Correctness in the Real World

Music: Glitch Mob – Drink The Sea

I failed calculus in college. I’m an applications guy, in that, if I can’t see the point, if I can’t see the payoff, I have a lot of trouble convincing myself effort is worthwhile.

What happened was this: It was my first semester in college, and I took my professor at his word. He said there would be no curve at the end of the semester. The day of the final, I had two finals, one at 8 AM (calculus) and one at 11. Never quite a morning person, and making a 37 grade in calculus thus far, I slept past that one and instead got an A on my CS recursion final.

I could see the point in recursion, it was real to me.

A few days later I talked with one of my calculus peers who was also aiming at a grade of 35 or so out of 100. He went to the final. His final grade? He passed the class with a ‘B’. The professor was so bad, or perhaps just trying to teach us a little something about life, that he curved anyway.

My final grade? A 37, because I skipped the final I knew I would not pass. I took the course again a year later and passed (with a healthy and generous curve).

What we perceive as correctness/truth and what actually happens or matters in the real world are often two different things. This is a concept that can be incredibly hard for engineers to grasp, but this concept is key to surviving in the real world.

Often you are given a complex, or seemingly unsolvable problem with a timeline that makes no sense, and your “correctness” problem solving skills go out the window. In these real life situations you’re going to find your career teaching you a lot more about artfully cutting corners than precise algorithm correctness.

Consider for example the following interview problem:

You are given a list of items. You know the list’s size. The list contains apples and oranges. Find the last apple in the list with the fewest number of comparisons.

The conceptual algorithmic “most correct” answer to this question is simple, you do a binary search. That is, a algorithmic way of dividing the list in pieces and searching for your needle in the haystack with as few steps as possible.

A binary search is a fundamental algorithm you learn in college and is almost gauranteed to find your item in as few steps as necessary. If you don’t see this as an answer fairly quickly, the interviewer will probably be concerned.

But, as a smart little coder, you know the answer, and you’ll enthusiastically answer “I’d use a binary search!”
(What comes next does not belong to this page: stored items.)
/-- What holds of every entry of a table and of the default holds of each read. -/
theorem tget_property {α : Type} {d : Nat → α} {t : Tbl α} {P : α → Prop} (hentry : ∀ e ∈ t, P e.2) {i : Nat} (hdefault : P (d i)) :
    P (tget d t i) := by
  induction t with
  | nil => exact hdefault
  | cons e t ih =>
    rw [tget]
    split
    · exact hentry e (by simp)
    · exact ih fun x hx => hentry x (by simp [hx])

/-- Everything off leaves no island requested or up, whatever its acknowledges (R40). -/
theorem State.allOff_isl (s : State) (i : Nat) : (s.allOff.isl i).req = false ∧ (s.allOff.isl i).step = .down := by
  refine tget_property (P := fun x : Isl => x.req = false ∧ x.step = .down) (fun e he => ?_) ⟨rfl, rfl⟩
  obtain ⟨x, -, hx⟩ := List.mem_filterMap.mp he
  split at hx
  · cases hx; exact ⟨rfl, rfl⟩
  · cases hx

/-- Without a cached context there is nothing to write back. -/
theorem State.flushLines_empty {s : State} (h : s.ctx.cache = []) (p : CLine → Bool) : s.flushLines p = s := by
  simp [State.flushLines, h]

/-- A drained block has no write waiting to be issued. -/
theorem State.drained_wrQ {s : State} (h : s.drained = true) : s.fab.wrQ = [] := by
  simp only [State.drained, Bool.and_eq_true, beq_iff_eq, List.append_eq_nil_iff] at h
  obtain ⟨⟨⟨-, -, hwrQ⟩, -⟩, -⟩ := h
  exact hwrQ

/-- The block at the end of its way to deep sleep (R107 steps 4 and 5). -/
def State.asleepDeep (s : State) : State := ({ s.wipe with blk := { s.blk with pm := 2, phase := 8 } } : State).allOff

/-- A drained block without a cached context has nothing to write back: its drain ends at once. -/
theorem State.deepDrained_ends {s : State} (hpm : s.blk.pm = 1) (hphase : s.blk.phase ≠ 8) (hdrained : s.drained = true)
    (hcache : s.ctx.cache = []) : s.deepDrained = s.asleepDeep := by
  have hends : ¬ (¬ s.draining = true ∨ ¬ s.drained = true) := by simp [State.draining, hpm, hphase, hdrained]
  simp only [State.deepDrained, if_neg hends, State.flushLines_empty hcache, State.drained_wrQ hdrained]
  rfl

/-- Settles O18: with nothing counted and nothing cached, the writes and the drain have no further effect than the one named. -/
theorem sleepFenceAndDeepSleep : Obligations.SleepFenceAndDeepSleep := by
  refine ⟨fun s f hopen _ => ⟨fun hrun hcount => ⟨fun hpm => ?_, fun hpm => ?_⟩, fun hidle => ?_, fun hresetting henabled => ?_⟩,
    fun s => ⟨fun hopen hst hpm hcount => ?_, fun hpm hphase hdrained hcache => ⟨s.asleepDeep, ?_, ?_⟩⟩⟩
  · rw [exec_fnPmSleep, State.put_fnPm hopen hrun]
    exact congrArg (fun t : State => Host.Outcome.next t.ok.settle) (State.writePm_sleep hcount hrun hpm)
  · rw [exec_fnPmRun, State.put_fnPm hopen hrun]
    exact congrArg (fun t : State => Host.Outcome.next t.ok.settle) (State.writePm_run hcount hpm)
  · rw [exec_fnFence hopen, State.fenceRead_idle (hidle.imp_right Bool.eq_false_iff.mp)]
  · have hruns : ¬ ((s.fn f).resetting = true ∨ ¬ (s.fn f).enabled = true) := by simp [hresetting, henabled]
    rw [exec_fnFence hopen]
    exact congrArg (fun t : State => Host.Outcome.next t.settle) (if_neg hruns)
  · rw [exec_deepSleepRequest, State.put_deep hopen, State.deepRequest_drains hst hpm hcount]
  · rw [exec_deepSleepDrained, State.deepDrained_ends hpm hphase hdrained hcache]
  · exact ⟨rfl, rfl, rfl, rfl, rfl, rfl, rfl, rfl, rfl, State.allOff_isl _, rfl, rfl, rfl, rfl⟩

end Sys2Proof.Machine
end

section
/-! PROOFS. Writes to the ring registers of a running function: the doorbell, the configuration of a ring, its interrupt register and
the mask of a vector (R145 to R148, R151, R152, R178). -/
namespace Sys2Proof.Machine

-- the window of a running function ------------------------------------------------------------------------------------------

/-- The registers of a window that the ring commands write. -/
def ringWritten : List RegName := [.ringDb, .ringCfg, .ringIrq, .vecCtrl]

theorem ringWritten_in_windows : ∀ n ∈ ringWritten, n.row.win = true := by decide

theorem tly_not_ringWritten : RegName.tly ∉ ringWritten := by decide

/-- None of them is a meter, telemetry or gallery register, which a window refuses to write. -/
theorem ringWritten_not_refused (f j : Nat) : ∀ n ∈ ringWritten, winRefused ⟨n, f, j⟩ = false := by
  intro n hn
  fin_cases hn <;> simp [winRefused, meterName, telemetryReg, RegName.ctorIdx]

/-- A write of a ring command has the effect, or receives the ERROR, that the running function's register gives it. -/
theorem State.put_ringWritten {s : State} {f : Nat} (hrun : s.Running f) {n : RegName} (hn : n ∈ ringWritten) (j : Nat)
    (v : Word) : s.put ⟨n, f, j⟩ v = s.mgmt (s.writeRunning ⟨n, f, j⟩ v) := by
  have hname : n ≠ .tly := fun he => tly_not_ringWritten (he ▸ hn)
  rw [State.put_other hname, State.writeReg_running (ringWritten_in_windows n hn) hrun (ringWritten_not_refused f j n hn)]

-- doorbells -------------------------------------------------------------------------------------------------------------------

section bellCheck
variable {N head tail new old : Nat} {v : Word} (hnew : new = (fld v 16 16 * N + fld v 15 0 + 2 * N - head) % (2 * N))
  (hold : old = (tail + 2 * N - head) % (2 * N))
include hnew hold

theorem bellCheck_forward (hslot : fld v 15 0 < N) (hroom : new ≤ N) (hforward : old < new) :
    bellCheck true N head tail v = .accept (fld v 16 16 * N + fld v 15 0) := by
  have hgood : ¬ (N ≤ fld v 15 0 ∨ N < new ∨ new < old) := by omega
  simp [bellCheck, ← hnew, ← hold, hgood, hforward.ne']

theorem bellCheck_still (hslot : fld v 15 0 < N) (hroom : new ≤ N) (hsame : old = new) : bellCheck true N head tail v = .same := by
  simp [bellCheck, ← hnew, ← hold, hslot, hroom, hsame]

theorem bellCheck_illegal (hbad : N ≤ fld v 15 0 ∨ N < new ∨ new < old) :
    bellCheck true N head tail v = .bad := by
  simp [bellCheck, ← hnew, ← hold, hbad]

end bellCheck

/-- With no injection armed at the ring registers a read of one leaves the state. -/
theorem State.ringStrike_none {s : State} (h : s.armedChecker ≠ some 0x8B) : s.ringStrike = s := by
  simp [State.ringStrike, State.wordStrike_none h, State.singleStrike_none h]

/-- What a doorbell with this outcome makes of a ring (R151, R152). -/
def State.rung (s : State) (f n : Nat) (v : Word) : Bell → State
  | .same => s
  | .bad => s.halt f 2 n (fld v 15 0) false 0
  | .accept t => ((s.setRing (ringG f n) { s.ring (ringG f n) with tail := t }).setFn f { s.fn f with quiet := false }).islWake 12

/-- A doorbell to a running function does what its comparison with the positions says. -/
theorem State.bell_running {s : State} {f : Nat} (hrun : s.Running f) (hunarmed : s.armedChecker ≠ some 0x8B) (n : Nat) (v : Word) :
    s.bell f n v
      = s.rung f n v (bellCheck (s.ringOn f n) (s.ringSize f n) (s.ring (ringG f n)).head (s.ring (ringG f n)).tail v) := by
  obtain ⟨-, hhalted, hresetting⟩ := hrun
  have hruns : ¬ ((s.fn f).halted = true ∨ (s.fn f).resetting = true) := by simp [hhalted, hresetting]
  simp only [State.bell, if_neg hruns, State.ringStrike_none hunarmed]
  cases bellCheck (s.ringOn f n) (s.ringSize f n) (s.ring (ringG f n)).head (s.ring (ringG f n)).tail v <;> rfl

theorem exec_doorbell {s : State} {f n : Nat} {v : Word} {b : Bell} (h : s.Open) (hrun : s.Running f) (hunarmed : s.armedChecker ≠ some 0x8B)
    (hon : s.ringOn f n = true)
    (hb : bellCheck true (s.ringSize f n) (s.ring (ringG f n)).head (s.ring (ringG f n)).tail v = b) :
    exec (.doorbell f n v) s = .next (s.rung f n v b).ok.settle := by
  have hput : s.put ⟨.ringDb, f, n⟩ v = (s.bell f n v).ok := by
    rw [State.put_ringWritten hrun (by decide)]; exact State.mgmt_some h
  rw [State.bell_running hrun hunarmed, hon, hb] at hput
  exact congrArg (fun t : State => Host.Outcome.next t.settle) hput

-- configuration ---------------------------------------------------------------------------------------------------------------

/-- RING_ENABLE adds the ENABLE bit to the value: SIZE is the value's. -/
theorem fld_size_or_enable (v : Word) : fld (0x80000000 ||| v) 4 0 = fld v 4 0 := by
  simp only [fld, BitVec.toNat_or, pow_zero, Nat.div_one, Nat.or_mod_two_pow]
  simp

theorem bitOf_enable (v : Word) : bitOf (0x80000000 ||| v) 31 = true := by simp [bitOf]

theorem State.writeRingCfg_enable {s : State} {f n : Nat} {v : Word} (hoff : s.ringOn f n = false) (hmin : 4 ≤ fld v 4 0)
    (hmax : fld v 4 0 ≤ 16) :
    s.writeRingCfg f n (0x80000000 ||| v)
      = some ((s.setReg .ringCfg f n (merge (s.reg .ringCfg f n) (0x80000000 ||| v) 0x8000011F)).setRing (ringG f n)
          { s.ring (ringG f n) with head := 0, tail := 0, fetch := 0, metered := 0, next := 0 }) := by
  have hsize : ¬ (fld v 4 0 < 4 ∨ 16 < fld v 4 0) := by omega
  have hstored : bitOf (s.reg .ringCfg f n) 31 = false := hoff
  simp only [State.writeRingCfg, fld_size_or_enable, if_neg hsize, hstored, bitOf_enable, State.store, State.setReg_ring]
  rfl

theorem State.writeRingCfg_badSize {s : State} {f n : Nat} {v : Word} (hbad : fld v 4 0 < 4 ∨ 16 < fld v 4 0) :
    s.writeRingCfg f n (0x80000000 ||| v) = none := by
  simp only [State.writeRingCfg, fld_size_or_enable, if_pos hbad]

theorem exec_ringEnable {s : State} {f : Nat} (hrun : s.Running f) (n : Nat) (v : Word) :
    exec (.ringEnable f n v) s = .next (s.mgmt (s.writeRingCfg f n (0x80000000 ||| v))).settle :=
  congrArg (fun t : State => Host.Outcome.next t.settle) (State.put_ringWritten hrun (by decide) n _)

/-- The interrupt register of a ring and the control of a vector are stored. -/
theorem State.put_ringStored {s : State} {f : Nat} (h : s.Open) (hrun : s.Running f) {n : RegName} (hn : n = .ringIrq ∨ n = .vecCtrl)
    (j : Nat) (v : Word) : s.put ⟨n, f, j⟩ v = (s.store ⟨n, f, j⟩ v).ok := by
  rcases hn with rfl | rfl
  all_goals rw [State.put_ringWritten hrun (by decide)]; exact State.mgmt_some h

theorem exec_ringIrqWrite {s : State} {f : Nat} (h : s.Open) (hrun : s.Running f) (n : Nat) (v : Word) :
    exec (.ringIrqWrite f n v) s = .next (s.setReg .ringIrq f n (merge (s.reg .ringIrq f n) v 0xFFFFFF3F)).ok.settle :=
  congrArg (fun t : State => Host.Outcome.next t.settle) (State.put_ringStored h hrun (.inl rfl) n v)

theorem exec_vectorUnmask {s : State} {f : Nat} (h : s.Open) (hrun : s.Running f) (w : Nat) :
    exec (.vectorUnmask f w) s = .next (s.setReg .vecCtrl f w (merge (s.reg .vecCtrl f w) 0 1)).ok.settle :=
  congrArg (fun t : State => Host.Outcome.next t.settle) (State.put_ringStored h hrun (.inr rfl) w 0)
That’s when the real fun begins, the interviewer will then respond: “right, binary search is what works, now code that, on the whiteboard, in ten minutes”…

At that point your mind turns to mush and you immediately start stressing out about horrific bounds checking nightmares that you’ll never possibly solve correctly in ten minutes.

The trick to the interview question is this, a good interviewer isn’t looking for the absolute *correct* answer alone. A good interviewer is trying to see how you think, how you work, how you’ll approach the eventual bounds checking nightmare and corner cases. Hell, a good interviewer may not care if the code you write is completely correct at all, as long as you can communicate your intentions and think on your toes as you work through the problem.

But what about the real world?

Suppose you get the job, and your former-interviewer/new-coworker says “remember how you said binary search? well, can you do that for us on this project..?”

This is where the theoretical idealism of correctness starts fading and the real world sets in.

When presented with anything algorithmically complex, you should be asking yourself “how can I make this easier?”, and ask as many short-cut questions as possible. There’s no point in writing or (better..) finding a binary search implementation if it’s not actually what’s needed.

Your engineering training background will feed you little worrying thoughts of “doing it right, the 100% correct way”, but it’s your job to bridge the gap between theoretical fantasy land and the real world.

Will your project be fundamentally better if you burn a week solving this problem, rather than 2 hours? Probably not. Will your project manager or dev lead be happier with you for solving the problem 95% effectively in 1/10th the time? .. yes. And, when 95% isn’t enough, you can explain to the management that you need 10x the time of your 95% solution to get the more-correct answer.

When you solve problems effectively and efficiently, you’ll have more time later to re-evaluate which little cut-corners to invest more effort in. When you solve problems correctly in the pedantic academic sense, you’ll be slipping ship dates.

But how do we simplify?

The answer is simple: Take a walk. Get away from the computer, grab a coworker, and go for a walk. Free yourself to think on the problem from more than the “100% correct, perfect” angle.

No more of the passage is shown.